*Exercise aim*
Copy exactly the lines of the data below that run from the line holding "s.tracker with state" through the line holding "good frame. -/", both ends included.

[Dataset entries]
|---|
-- ==== Sys2Proof/Laws/State.lean ====
section
/-! SUPPORT. One lemma per block per update of the state: the block an update replaces has its new value, and every other
block is as before. -/

namespace Sys2Proof.Machine
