-- ==== Sys2Proof/Tests/Slice0.lean ====
section
/-! SUPPORT. Checks of the model on fixed values: the operand checks refuse ill-formed terms, the frame check has its known
value, single commands act as the spec's examples say; and for each statement with hypotheses, states that meet them. -/

open Sys2Proof Sys2Proof.Machine

namespace Sys2Proof.Tests

/-! ### Small states -/

/-- The part on the ring at address 1, with no channels listed, so that a kernel evaluation stays short. -/
def ring : State :=
  { State.reset with
    link := { State.reset.link with phase := .joined, silence := some 50 }
    channels := [] }

/-- A GRANT in transmission. -/
def busy (s : State) : State := s.withOutlet { s.outlet with port := some (.inserted (.grant 63 0 0 .held)) }

/-- The same in another line state. -/
def inState (l : LineState) (s : State) : State := s.withLine { s.line with state := l }

/-- Zone 1 present. -/
def zoned (s : State) : State := s.withLine { s.line with zonesPresent := ⟨true, false, false, false⟩ }

/-- A channel of a role, with fresh records. -/
def channel (r : Role) : Entry := ({ Entry.init with role := r } : Entry).renewed

/-- A drive channel that has followed a demand. -/
def driven (r : Role) (v : Int) : Entry :=
  { Entry.init with role := r, drive := some { computed := v, sent := v, held := none, refresh := 500, owed := false } }

/-- A level channel with a confirmed state. -/
def levelAt (r : Role) (c : Confirmed) : Entry :=
  { Entry.init with role := r, level := some { raw := some (c == .active), confirmed := c, timer := none } }

/-- The part with these channels. -/
def withMap (l : List Entry) (s : State) : State := s.withChannels l

/-- A complete map for zone 1, with the three roles START asks for beside it. -/
def zoneMap : List Entry :=
  [channel (.zoneAir .z1), channel (.lel .z1), driven (.burner .z1) 0, driven (.fan .z1) 0, channel (.flame .z1),
    levelAt (.airflow .z1) .active, driven .exhaust 0, channel .speed, channel .position]

/-- Row 0 of the tests' table. -/
def row0 : Row :=
  { low := 0, high := 80, exhaust := 300, chill := ⟨250, 250⟩, ramp := 20, soak := 10, lead := 50
    zones := ⟨some ⟨1000, 200, 300⟩, none, none, none⟩ }

/-- Row 1 of the tests' table. -/
def row1 : Row := { row0 with low := 60, high := 250, exhaust := 500, zones := ⟨some ⟨1800, 300, 400⟩, none, none, none⟩ }

/-- The part with a table of two rows in both copies. -/
def tabled (s : State) : State := s.withStore { s.store with active := [row0, row1], shadow := [row0, row1] }

/-- The part in RUN, set for row 1 at a ceiling of 200, at 150 m/min. -/
def running : State :=
  let s := inState .run (tabled ring)
  let s := s.withPlanner { s.planner with ceiling := 200, grantRow := some 1, target := 1 }
  s.withTracker { s.tracker with state := .locked, speed := 150, age := some 0 }

/-- A plan toward row 1 with one step left. -/
def oneStep (t : Trigger) (timer : Nat) (clock : Option Nat) : Plan :=
  { origin := .asked, ordering := .raise, request := some ⟨240, 7⟩, target := 1, frozen := false
    steps := [.waiting (.grant 240 1) t], head := 0, headTimer := timer, clock := clock, readyLimit := 300000 }

/-- A zone record with current readings, its air at a value. -/
def aired (v : Int) : ZoneRec :=
  { ZoneRec.init with air := ⟨some v, .good, some 0⟩, lel := ⟨some 100, .good, some 0⟩ }

/-- Zone 1 present with current readings. -/
def measured (v : Int) (s : State) : State := zoned (s.withZones ⟨aired v, .init, .init, .init⟩)

/-! ### The operand checks refuse what is not their row's -/

/-- CHECK_ERROR brings no good frame. -/
theorem test_wellFormed_checkError :
    (Instr.checkError (fixedFrame kindGrant 7 63 0 0 0)).wellFormed = false := by decide +kernel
|---|
*Worked solution*
  s.withTracker { s.tracker with state := .locked, speed := 150, age := some 0 }

/-- A plan toward row 1 with one step left. -/
def oneStep (t : Trigger) (timer : Nat) (clock : Option Nat) : Plan :=
  { origin := .asked, ordering := .raise, request := some ⟨240, 7⟩, target := 1, frozen := false
    steps := [.waiting (.grant 240 1) t], head := 0, headTimer := timer, clock := clock, readyLimit := 300000 }

/-- A zone record with current readings, its air at a value. -/
def aired (v : Int) : ZoneRec :=
  { ZoneRec.init with air := ⟨some v, .good, some 0⟩, lel := ⟨some 100, .good, some 0⟩ }

/-- Zone 1 present with current readings. -/
def measured (v : Int) (s : State) : State := zoned (s.withZones ⟨aired v, .init, .init, .init⟩)

/-! ### The operand checks refuse what is not their row's -/

/-- CHECK_ERROR brings no good frame. -/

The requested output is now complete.